Since the big June meeting between Donald Trump and about 1,000 evangelical leaders, including a handful of Southern Baptist pastors, the political conversation involving conservative Christians has dropped off noticeably. Christians have grown quiet on politics. Even the Twitterverse is quiet right now.
One exception: an op/ed piece in USA Today by Hobby Lobby CEO David Green pointing to the pivotal nature of the U.S. Supreme Court. “Make no mistake, the vacancy left by Justice Scalia and the subsequent appointment to fill his seat makes this presidential election one of the most significant in modern times.”
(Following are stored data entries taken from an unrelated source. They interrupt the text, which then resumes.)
-- ==== Sys2Proof/Machine/Journal.lean ====
section
/-!
DEFINITION. PE7's journal writer, its readers, replication, and the lifetime counter blocks (R360 to R368).
-/

namespace Sys2Proof.Machine

open Sys2Proof

/-- SEQ of a stored record. -/
def recSeq (b : List Byte) : Word := BitVec.ofNat 32 (ofLe (b.take 4))
/-- The SEQ after one: 0xFFFF_FFFF is skipped. -/
def seqNext (n : Word) : Word := if n = 0xFFFFFFFE then 0 else n + 1
/-- The valid records, oldest first. -/
def journalRecs (s : State) : List (List Byte) := (s.jr.recs.filter (·.good)).map (·.bytes)
/-- The newest valid record. -/
def newestRec (s : State) : Option (List Byte) := (journalRecs s).getLast?
/-- The newest SEQ; 0xFFFF_FFFF while the journal holds no valid record. -/
def newestSeq (s : State) : Word := match newestRec s with | some b => recSeq b | none => 0xFFFFFFFF
/-- BOOTS: lifetime power-on resets plus module resets. -/
def boots (s : State) : Nat := Tbl.get s.jr.life 0 + Tbl.get s.jr.life 1
/-- Number of record slots. -/
def slotCount : Nat := 262144
/-- Write bytes into the next slot; entering a sector erases the next one (R360). -/
def slotWrite (b : List Byte) (good : Bool) (s : State) : State :=
  let k := s.jr.next
  let sector := (k / 64 + 1) % 4096
  let keep := if k % 64 = 0 then s.jr.recs.filter fun r => r.slot / 64 ≠ sector else s.jr.recs
  { s with jr := { s.jr with recs := keep ++ [{ slot := k, bytes := b, good := good }], next := (k + 1) % slotCount } }
/-- A record is written: SEQ, BOOTS and CRC are filled in. -/
def recWrite (item : List Byte) (s : State) : List Byte × State :=
  let body := le32 s.jr.seq.toNat ++ ((item.drop 4).take 52) ++ le32 (boots s)
  let b := body ++ le32 (crc32c body).toNat
  (b, lifeInc 3 (slotWrite b true { s with jr := { s.jr with seq := seqNext s.jr.seq } }))
/-- Replication: the record goes once to the node that OD 0x5401 sub 3 names (R368). -/
def replicate (b : List Byte) (s : State) : State :=
  let node := odNum s 0x5401 3
  if node = 0 then s
  else (frameSend 0 3 node 40 (dataWord 0 0 64 true false 4 (lo32 s.time.tb) ++ b) false s).2
/-- PE7 writes a record. -/
def recPut (item : List Byte) (s : State) : State := let (b, s1) := recWrite item s; replicate b s1
/-- PE7 writes a record of its own: the happening is now. -/
def recOwn (type sub src obj reason : Nat) (unclean : Bool) (data : List Byte) (s : State) : State :=
  recPut (recordBytes type sub src obj reason false unclean data s) s
/-- Records were lost: a JOURNAL record with their count. -/
def lostRecord (n : Nat) (s : State) : State := recOwn 13 1 srcDevice 0 0 false (le32 n) s
/-- The losses folded so far are recorded. -/
def lostFlush (s : State) : State :=
  if s.jr.lost = 0 then s else lostRecord s.jr.lost { s with jr := { s.jr with lost := 0 } }
/-- The record of an item, with a failed write verify when `verify` is false: the slot stays as it is, the record goes into
the next one, EV14 counts and a JOURNAL record follows (R362). -/
def itemRecord (item : List Byte) (verify : Bool) (s : State) : State :=
  if verify then recPut item s
  else
    let failed := s.jr.next
    let s1 := countEv 14 (recPut item (slotWrite item false s))
    recOwn 13 2 srcDevice 0 0 false (le32 failed) s1
/-- JOURNAL_WRITE: PE7 takes the next item of Q57. -/
def journalWrite (verify : Bool) (s : State) : State :=
  if !peRuns s 7 then s
  else
    let (d, s1) := qDequeue 57 64 s
    if d.status = qOK then
      if d.type = 1 then lostRecord (ofLe (d.data.take 4)) (lostFlush s1)
      else itemRecord d.data verify (lostFlush s1)
    else if d.status = qPOISON ∨ d.status = qABORTED then
      let s2 := { s1 with jr := { s1.jr with lost := s1.jr.lost + 1 } }
      if (headAt (swapIfDue 57 s2) 57).isNone then lostFlush s2 else s2
    else s1

/-! ## Reading (R367, R368) -/

/-- A SEQ lies at or after a cursor. -/
def seqFrom (cursor n : Word) : Bool := (n - cursor).toNat < 2 ^ 31
/-- Up to `n` records at a master's cursor, which advances by their number. -/
def journalTake (m : Fin 16) (replica : Bool) (n : Nat) (s : State) : List Byte × State :=
  let cur := Tbl.get (if replica then s.jr.repCursor else s.jr.cursor) m
  let l := if replica then s.jr.replica else journalRecs s
  let got := (l.dropWhile fun b => !seqFrom cur (recSeq b)).take n
  let upto := match got.getLast? with | some b => seqNext (recSeq b) | none => cur
  let jr := if replica then { s.jr with repCursor := Tbl.put s.jr.repCursor m upto } else { s.jr with cursor := Tbl.put s.jr.cursor m upto }
  (got.flatMap id, { s with jr := jr })
/-- JOURNAL_REPLICA_RECEIVE: PE7 keeps the newest 256 records it receives. -/
def replicaReceive (b : List Byte) (s : State) : State :=
  if !peRuns s 7 then s
  else
    let l := s.jr.replica ++ [b]
    { s with jr := { s.jr with replica := l.drop (l.length - 256) } }

/-! ## Lifetime counters (R366) -/

/-- COUNTER_BLOCK_WRITE. -/
def counterBlock (s : State) : State :=
  if !peRuns s 7 then s
  else { s with jr := { s.jr with block := some { life := s.jr.life, on := s.jr.lifeOn, trip := s.jr.lifeTrip, cut := s.jr.lifeCut, seq := newestSeq s } } }

end Sys2Proof.Machine
end

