-- ==== Sys2Proof/Machine/ExecExport.lean ====
section
/-!
DEFINITION. Remote export and import of devices (R247 to R260, R270).
-/

namespace Sys2Proof.Machine

open Sys2Proof

/-- EXPORT_PORT_POWER (R247). -/
def execExportPortPower (p : Fin 24) (s : State) : Host.Outcome State Fault Refusal := done (exportPortPower p s.fresh)
/-- EXPORT_ENUM_START (R248). -/
def execExportEnumStart (p : Fin 24) (s : State) : Host.Outcome State Fault Refusal := done (exportEnumStart p s.fresh)
/-- EXPORT_ENUM_COMPLETE (R249). -/
def execExportEnumComplete (p : Fin 24) (failed : Bool) (descs : List Desc) (s : State) : Host.Outcome State Fault Refusal :=
  done (exportEnumComplete p failed descs s.fresh)
/-- EXPORT_ENUM_TIMEOUT (R249). -/
def execExportEnumTimeout (p : Fin 24) (s : State) : Host.Outcome State Fault Refusal :=
  done (byRole 27 (exportEnumTimeout p) s.fresh)
/-- EXPORT_DEVICE_GONE (R250). -/
def execExportDeviceGone (p : Fin 24) (s : State) : Host.Outcome State Fault Refusal := done (exportGone p s.fresh)
/-- BIND (R251). -/
def execBind (w : Who) (p : Fin 24) (importer : BitVec 12) (v : Fin 16) (s : State) : Host.Outcome State Fault Refusal :=
  done (odBy w 0x4804 (p.val + 1) (le32 (importer.toNat + 2 ^ 12 * v.val + 2 ^ 24)) s.fresh)
/-- UNBIND (R251). -/
def execUnbind (w : Who) (p : Fin 24) (s : State) : Host.Outcome State Fault Refusal :=
  done (odBy w 0x4804 (p.val + 1) (le32 (2 ^ 25)) s.fresh)
/-- IMPORT_BIND_ATTEMPT (R252). -/
def execImportBindAttempt (v : Fin 16) (s : State) : Host.Outcome State Fault Refusal := done (importBindAttempt v s.fresh)
/-- VIRTUAL_CONTROL_REQUEST (R254). -/
def execVirtualControlRequest (v : Fin 16) (setup data : List Byte) (s : State) : Host.Outcome State Fault Refusal :=
  done (virtualReq v (virtualControl v setup data) s.fresh)
/-- CTRL_REQ (R256). -/
def execCtrlReq (p : Fin 24) (src : BitVec 12) (tag : Half) (setup data : List Byte) (res : Option (Bool × List Byte))
    (s : State) : Host.Outcome State Fault Refusal :=
  done (byRole 27 (ctrlReq p src tag setup data res) s.fresh)
/-- CTRL_RSP (R259). -/
def execCtrlRsp (peer : BitVec 12) (slot : Nat) (tag : Half) (status : Nat) (data : List Byte)
    (s : State) : Host.Outcome State Fault Refusal :=
  done (byRole 27 (ctrlRsp peer slot tag status data) s.fresh)
/-- CTRL_ABORT (R74). -/
def execCtrlAbort (p : Fin 24) (src : BitVec 12) (tag : Half) (s : State) : Host.Outcome State Fault Refusal :=
  done (byRole 27 (ctrlAbort p src tag) s.fresh)
/-- CTRL_RESET (R270). -/
def execCtrlReset (p : Fin 24) (src : BitVec 12) (tag : Half) (kind : Fin 4)
    (s : State) : Host.Outcome State Fault Refusal :=
  done (byRole 27 (ctrlReset p src tag kind) s.fresh)
/-- CTRL_RESET_ANSWER (R270). -/
def execCtrlResetAnswer (peer : BitVec 12) (slot : Nat) (tag : Half) (speed : SpeedCode)
    (s : State) : Host.Outcome State Fault Refusal :=
  done (byRole 27 (ctrlResetAnswer peer slot tag speed.toSpeed) s.fresh)
/-- CTRL_SUSPEND (R270). -/
def execCtrlSuspend (p : Fin 24) (src : BitVec 12) (tag : Half) (s : State) : Host.Outcome State Fault Refusal :=
  done (byRole 27 (ctrlSuspend p src tag) s.fresh)
/-- CTRL_RESUME (R270). -/
def execCtrlResume (p : Fin 24) (src : BitVec 12) (tag : Half) (s : State) : Host.Outcome State Fault Refusal :=
  done (byRole 27 (ctrlResume p src tag) s.fresh)
/-- CTRL_WAKE (R270). -/
def execCtrlWake (peer : BitVec 12) (slot : Nat) (tag : Half) (s : State) : Host.Outcome State Fault Refusal :=
  done (byRole 27 (ctrlWake peer slot tag) s.fresh)
/-- CTRL_DETACH (R270). -/
def execCtrlDetach (peer : BitVec 12) (slot : Nat) (tag : Half) (s : State) : Host.Outcome State Fault Refusal :=
  done (byRole 27 (ctrlDetach peer slot tag) s.fresh)
/-- CTRL_CHFAIL (R270). -/
def execCtrlChfail (peer : BitVec 12) (slot : Nat) (tag : Half) (ep : Byte) (s : State) : Host.Outcome State Fault Refusal :=
  done (byRole 27 (ctrlChfail peer slot tag ep) s.fresh)
/-- CTRL_PING (R258). -/
def execCtrlPing (peer : BitVec 12) (slot : Nat) (tag : Half) (s : State) : Host.Outcome State Fault Refusal :=
  done (byRole 27 (ctrlPing peer slot tag) s.fresh)
/-- CTRL_ANSWER (R258). -/
def execCtrlAnswer (peer : BitVec 12) (op : Byte) (slot : Nat) (tag : Half) (s : State) : Host.Outcome State Fault Refusal :=
  done (byRole 27 (ctrlAnswered peer op slot tag) s.fresh)
/-- CTRL_RESEND (R260). -/
def execCtrlResend (tag : Half) (s : State) : Host.Outcome State Fault Refusal := done (byRole 27 (ctrlResend tag) s.fresh)
/-- PING_SEND (R258). -/
def execPingSend (peer : BitVec 12) (slot : Nat) (s : State) : Host.Outcome State Fault Refusal :=
  done (byRole 27 (pingSend peer slot) s.fresh)
/-- DEVICE_ALLOWANCE_EXPIRED (R257). -/
def execDeviceAllowanceExpired (p : Fin 24) (s : State) : Host.Outcome State Fault Refusal :=
  done (byRole 27 (deviceAllowance p) s.fresh)
/-- IMPORT_LIMIT_EXPIRED (R257). -/
def execImportLimitExpired (v : Fin 16) (s : State) : Host.Outcome State Fault Refusal :=
  done (byRole 27 (importLimit v) s.fresh)
/-- VIRTUAL_RESET_TIMEOUT (R270). -/
def execVirtualResetTimeout (v : Fin 16) (s : State) : Host.Outcome State Fault Refusal :=
  done (byRole 27 (virtualResetTimeout v) s.fresh)
/-- PEER_LOST (R270). -/
def execPeerLost (peer : BitVec 12) (s : State) : Host.Outcome State Fault Refusal :=
  done (byRole 27 (peerLost peer) s.fresh)

end Sys2Proof.Machine
end

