-- ==== Sys2Proof/Machine/ExecTime.lean ====
section
/-!
DEFINITION. The device tick, TB, applies (R14 to R19, R236, R317).
-/

namespace Sys2Proof.Machine

open Sys2Proof

/-- TICK_BOUNDARY (R14). -/
def execTickBoundary (s : State) : Host.Outcome State Fault Refusal := done (tickBoundary s.fresh)
/-- TB_STEP (R19). -/
def execTbStep (s : State) : Host.Outcome State Fault Refusal := done (tbStep s.fresh)
/-- TIMEREF_OUT_PULSE (R236). -/
def execTimerefOutPulse (s : State) : Host.Outcome State Fault Refusal := done (timerefOut s.fresh)
/-- APPLY (R317). -/
def execApply (w : Who) (mask : BitVec 16) (s : State) : Host.Outcome State Fault Refusal :=
  finish (regBy w 0x20 (mask.setWidth 32) s.fresh)
/-- APPLY_TICK_ARM (R317). -/
def execApplyTickArm (w : Who) (mask : BitVec 16) (s : State) : Host.Outcome State Fault Refusal :=
  finish (regBy w 0x24 (mask.setWidth 32) s.fresh)
/-- APPLY_TICK_DISARM (R317). -/
def execApplyTickDisarm (w : Who) (mask : BitVec 16) (s : State) : Host.Outcome State Fault Refusal :=
  finish (regBy w 0x24 (mask.setWidth 32 <<< 16) s.fresh)

end Sys2Proof.Machine
end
Green’s company was at the center of a 2014 judgment that allowed his corporation to refuse to pay for abortion-inducing drugs as part of its health insurance plan because of religious objections, despite requirements under the Obama Affordable Health Care Act. The high court’s ruling in favor of Hobby Lobby was 5-4. “It’s frightening to me to think that we—and all Americans—were just one vote away from losing our religious freedom,” Green wrote.
That’s the reason he gives for supporting Donald Trump. “(Hillary) Clinton has made no secret she believes government interests supersede the protection of religious liberty.”
Green’s concern for religious liberty is understandable and even commendable, but his essay serves to show that evangelicals are no longer a one-issue people.
Beginning with the emergence of the Moral Majority, evangelicals became a force and a voting bloc. Their anti-abortion theology drove evangelicals to candidates who were expressly pro-life. Fortunately, those candidates were often in agreement with conservative Christians on many other issues as well, so supporting them advanced a whole bundle of issues. It worked for 30 years.
Not so today.
Green’s commentary underscores that evangelicals are not all in agreement on the importance of any one issue any more than they support any one candidate. The world is too complex for a single-issue approach.
In this head-scratcher of election cycles, some evangelicals are valuing other issues as highly as pro-life and religious freedom: What about a candidate’s trustworthiness, honesty, temperament, and character? What is his or her history of relations with dangerous nations, prudence in peacetime or courage in war? What about the prospect of handling the nuclear codes?
Maybe many in the Christian community are relatively quiet on this presidential election because they’re still thinking about it.
And scratching their heads.
– DER
From my conversations with Christians, I am hearing more often than not, that they are not voting because they do not like either candidate. I am praying for the best outcome but prepping for the worst.